STURGIS, S.D. -- April 24, 2008 -- Thunder Road will once again be home to the annual Custom Motorcycle Art Exhibition during Sturgis Bike Week 2008. Under the direction of Michael Lichter, and with the blessing of the late Johnny Chop's family, this year's exhibition, titled "Stay Gold," is being held to honor Johnny Chop and will feature builders who approach their work with the same passion that Johnny demonstrated in each bike he built throughout his short life. This passion radiated from Johnny's being and was enthusiastically expressed on his knuckles, which were tattooed with the eight letters - S-T-A-Y-G-O-L-D - that became the exhibition's namesake.
Some of this year's custom bike builders are widely known and some are hardly known, but they all share one thing - a passion that draws them into their garages over and over again. These garages can be dark, damp and dirty. They are typically cold in the winter and sweltering in the summer, but they become home to a form of creation, which we can call art, or more specifically folk art. These builders spend countless hours using their creative skills to produce something that goes beyond the utilitarian function of a two-wheeled conveyance, all without any promise of financial reward. The resulting custom bikes can provide transportation cross-town or cross-country, but at the same time, they are aesthetic objects that project the hearts and souls of their creators.

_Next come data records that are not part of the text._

-- ==== Sys2Proof/Machine/SoundLink.lean ====
section
/-! DEFINITION. The Tone Unit's side of the cab-link commands SOUND_START, SOUND_STOP, PATTERN_LOAD and PATTERN_READ
(R157, R158, R161, R168). -/

namespace Sys2Proof.Machine

/-! ## SOUND_START (R161) -/

/-- R161: the priority of the request, and whether it was clamped. -/
def clampPriority (n : Nat) : Nat × Bool := (min n Config.linkPriority, Config.linkPriority < n)

/-- R163: the priority that an update of a key keeps: that of the playing or saved context. -/
def Channel.keptPriority (key : Request → Bool) (c : Channel) : Option Nat :=
  ((c.playing.toList.map (·.saved.req) ++ c.stack.map (·.req)).find? key).map (·.priority)

/-- R161: the priority in force after a request of priority `p` has arrived at a channel. -/
def priorityInForce (p : Nat) (outcome : SoundOutcome) (kept : Option Nat) : Nat :=
  match outcome with
  | .updated => kept.getD p
  | .started | .waiting _ | .full => p

/-- SOUND_START at the TNU. -/
def State.soundStart (channel pattern priority mode : Byte) (s : State) : State × Verdict :=
  match channelOf channel with
  | none => (s, .range 1)
  | some ch =>
    if 23 < pattern.toNat then (s, .range 2)
    else if 7 < priority.toNat then (s, .range 3)
    else
      match linkModeOf mode with
      | none => (s, .range 4)
      | some m =>
        if (s.tnu.pattern pattern.toNat).isNone then (s, .plain .notFound)
        else
          let (p, clamped) := clampPriority priority.toNat
          let (s', outcome) := s.requestSound ch
            { pattern := pattern.toNat, priority := p, source := .link, mode := m, rank := 0 }
          match outcome with
          | .full => (s, .plain .full)
          | _ =>
            let kept := (s.channel ch).keptPriority (Request.hasKey .link pattern.toNat)
            (s', .ok (.soundStarted (priorityInForce p outcome kept) clamped outcome))

/-! ## SOUND_STOP (R168) -/

def Request.isLink (r : Request) : Bool := r.source = .link

/-- R168: the removals from a channel: waiting requests from head to tail, then saved contexts from top to bottom. -/
def Channel.linkExits (c : Channel) : List Exit :=
  (c.queue.filter Request.isLink).map (fun r => ⟨.stopped, r, 0⟩) ++
  (c.stack.filter fun sv => sv.req.isLink).map (fun sv => ⟨.stopped, sv.req, sv.repeats⟩)

/-- R168: the playing context, if its source is LINK. -/
def Channel.linkPlaying (c : Channel) : Option Exit :=
  match c.playing with
  | some p => if p.saved.req.isLink then some ⟨.stopped, p.saved.req, p.saved.repeats⟩ else none
  | none => none

/-- R168: the queue and the stack without the requests of source LINK. -/
def Channel.withoutLink (c : Channel) : Channel :=
  { c with queue := c.queue.filter fun r => !r.isLink, stack := c.stack.filter fun sv => !sv.req.isLink }

/-- R168: the stop of a channel, with the requests removed and those that complete on resumption (R162). -/
def State.stopChannel (ch : ChannelId) (s : State) : State × Nat :=
  let c := s.channel ch
  let waiting := c.linkExits
  match c.linkPlaying with
  | some e =>
    let (c', more) := c.withoutLink.endPlaying s.tnu.pattern s.now
    ((s.setChannel ch c').reportExits ch (waiting ++ e :: more), waiting.length + 1)
  | none => ((s.setChannel ch c.withoutLink).reportExits ch waiting, waiting.length)

/-- SOUND_STOP at the TNU. -/
def State.soundStop (channel : Byte) (s : State) : State × Verdict :=
  match channelOf channel with
  | none => (s, .rangeUnnamed 0x0E 1)
  | some ch =>
    let (s', n) := s.stopChannel ch
    (s', .ok (.soundStopped n ((s'.channel ch).playing.map fun p => (p.saved.req.pattern, p.saved.req.source))))

/-! ## PATTERN_LOAD (R157) -/

/-- R157 check 5 for one step. -/
def badStep (st : StepField) : Bool :=
  (st.period.toNat ≠ 0 && (st.period.toNat < 250 || 20000 < st.period.toNat)) || 500 < st.level.toNat ||
    st.duration.toNat < 10 || 5000 < st.duration.toNat || st.duration.toNat % 10 ≠ 0

/-- R156: a step as it is kept; a silence step carries no level. -/
def keptStep (st : StepField) : Step where
  period := st.period.toNat
  level := if st.period = 0 then 0 else st.level.toNat
  duration := st.duration.toNat

/-- R157 check 6: the load buffer is empty or holds another pattern. -/
def bufferDiffers (p : PatternLoad) (b : Option LoadBuffer) : Bool :=
  match b with
  | none => true
  | some b => b.number ≠ p.number.toNat || b.stepCount ≠ p.stepCount.toNat || b.repeats ≠ p.repeats.toNat

/-- R157: the command writes the pattern, and does not only fill the load buffer. -/
def writesPattern (p : PatternLoad) : Bool := p.first.toNat = 8 || p.stepCount.toNat ≤ 8

/-- R157, checks 1 to 7: the refusal of the first that fails. -/
def checkPattern (p : PatternLoad) (t : Tnu) : Option Verdict :=
  if p.number.toNat < 8 ∨ 23 < p.number.toNat then some (.range 1)
  else if 15 < p.repeats.toNat ∨ p.stepCount.toNat < 1 ∨ 16 < p.stepCount.toNat then some (.range 2)
  else if (p.first.toNat ≠ 0 ∧ p.first.toNat ≠ 8) ∨ (p.first.toNat = 8 ∧ p.stepCount.toNat ≤ 8) then
    some (.range 3)
  else if p.steps.length ≠ min 8 (p.stepCount.toNat - p.first.toNat) then some (.range 4)
  else if p.steps.any badStep then some (.range 5)
  else if p.first.toNat = 8 ∧ bufferDiffers p t.loadBuffer then some (.plain .refusedState)
  else if writesPattern p ∧ t.inUse p.number.toNat then some (.plain .inUse)
  else none

/-- R157: a loadable pattern is written whole. -/
def Tnu.writePattern (n : Nat) (pat : Pattern) (t : Tnu) : Tnu :=
  { t with patterns := t.patterns.setIfInBounds (n - 8) (some pat) }

/-- R157: an accepted load. -/
def Tnu.loadPattern (p : PatternLoad) (t : Tnu) : Tnu :=
  let n := p.number.toNat
  let steps := p.steps.map keptStep
  if p.first.toNat = 8 then
    let whole : Pattern := { steps := ((t.loadBuffer.map (·.steps)).getD []) ++ steps, repeats := p.repeats.toNat }
    { t.writePattern n whole with loadBuffer := none }
  else if p.stepCount.toNat ≤ 8 then
    let whole : Pattern := { steps := steps, repeats := p.repeats.toNat }
    { t.writePattern n whole with loadBuffer := t.loadBuffer.filter fun b => b.number ≠ n }
  else
    let part : LoadBuffer :=
      { number := n, repeats := p.repeats.toNat, stepCount := p.stepCount.toNat, steps := steps }
    { t with loadBuffer := some part }

/-- PATTERN_LOAD at the TNU. -/
def State.patternLoad (p : PatternLoad) (s : State) : State × Verdict :=
  match checkPattern p s.tnu with
  | some v => (s, v)
  | none => ({ s with tnu := s.tnu.loadPattern p }, .ok (.patternLoaded p.number.toNat (writesPattern p)))

/-- PATTERN_READ at the TNU (R158). With both fields out of range the number is refused (DESIGN CHOICE, assumption 45). -/
def State.patternRead (number first : Byte) (s : State) : Verdict :=
  let n := number.toNat
  if 23 < n then .rangeUnnamed 0x10 1
  else if first.toNat ≠ 0 ∧ first.toNat ≠ 8 then .rangeUnnamed 0x10 2
  else
    match s.tnu.pattern n with
    | none => .plain .notFound
    | some p =>
      .ok (.pattern p.repeats p.steps.length ((p.steps.drop first.toNat).take 8) (n < 8)
        [s.tnu.bell.uses n, s.tnu.horn.uses n, s.tnu.cab.uses n])

end Sys2Proof.Machine
end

To participate in the "Stay Gold" exhibition, the builders must be living their passion of building custom motorcycles or making art about them, but they cannot earn a living off their endeavors. Some make their livings doing service work in bike shops, while others support themselves as tattoo artists, contractors or within the confines of a straight 9 to 5 job. Among the more then twenty bike builders participating are: Ben Jordan, Bill Steele, Jeff Decker, Kutty Noteboom, Michael Pugliese, Nik Pew, Skeeter Todd, Steve English, Tattoo John Surprenant and Tom Foster. Some of the artists included in the show are Anthony "Scout" Underwood, Armando Salbana, Cole Foster, Jeff Cochran, Jeff Decker, Nik Pew, Seth Liebowitz and Tattoo John Suprenant.
"The participants in this exhibition are driven by their passion, not by the promise of money or fame," said Michael Lichter, the exhibition's organizer. "Most of them have barely sold a bike or piece of art, except to fund their next project. They are living in that magical time where creativity knows no bounds because there is no customer dictating their wants and needs."
Some of the builders already have "shops" that are open to friends at night or weekends - places to share tales of the road, a beer and some elbow grease, and others may eventually feel compelled to hang an "open for business" sign in their windows, but most will keep their art and livelihood separate. Regardless of where their paths may lead, we hope this group of artists will forever "Stay Gold".
While the tattoos on Johnny Chop's knuckles were part of the inspiration for the "Stay Gold" title, the exhibition also drew its name from other sources. Johnny Chop loved the film "The Outsiders" where the idea to "Stay Gold" was immortalized, but the concept's origin goes back to the poem "Nothing Gold Can Stay" by Robert Frost:
Nature's first green is gold,
Her hardest hue to hold.
Her early leaf's a flower;
But only so an hour.
Then leaf subsides to leaf.
So Eden sank to grief,
So dawn goes down to day.
Nothing gold can stay.
"Stay Gold" will be on display in Thunder Road's Thunderdome from August 1 through August 8, and operating hours will be from 9 a.m. to 7 p.m. daily. Admission to the Thunderdome is $5, but there is free parking and Glencoe Gold campers get in free.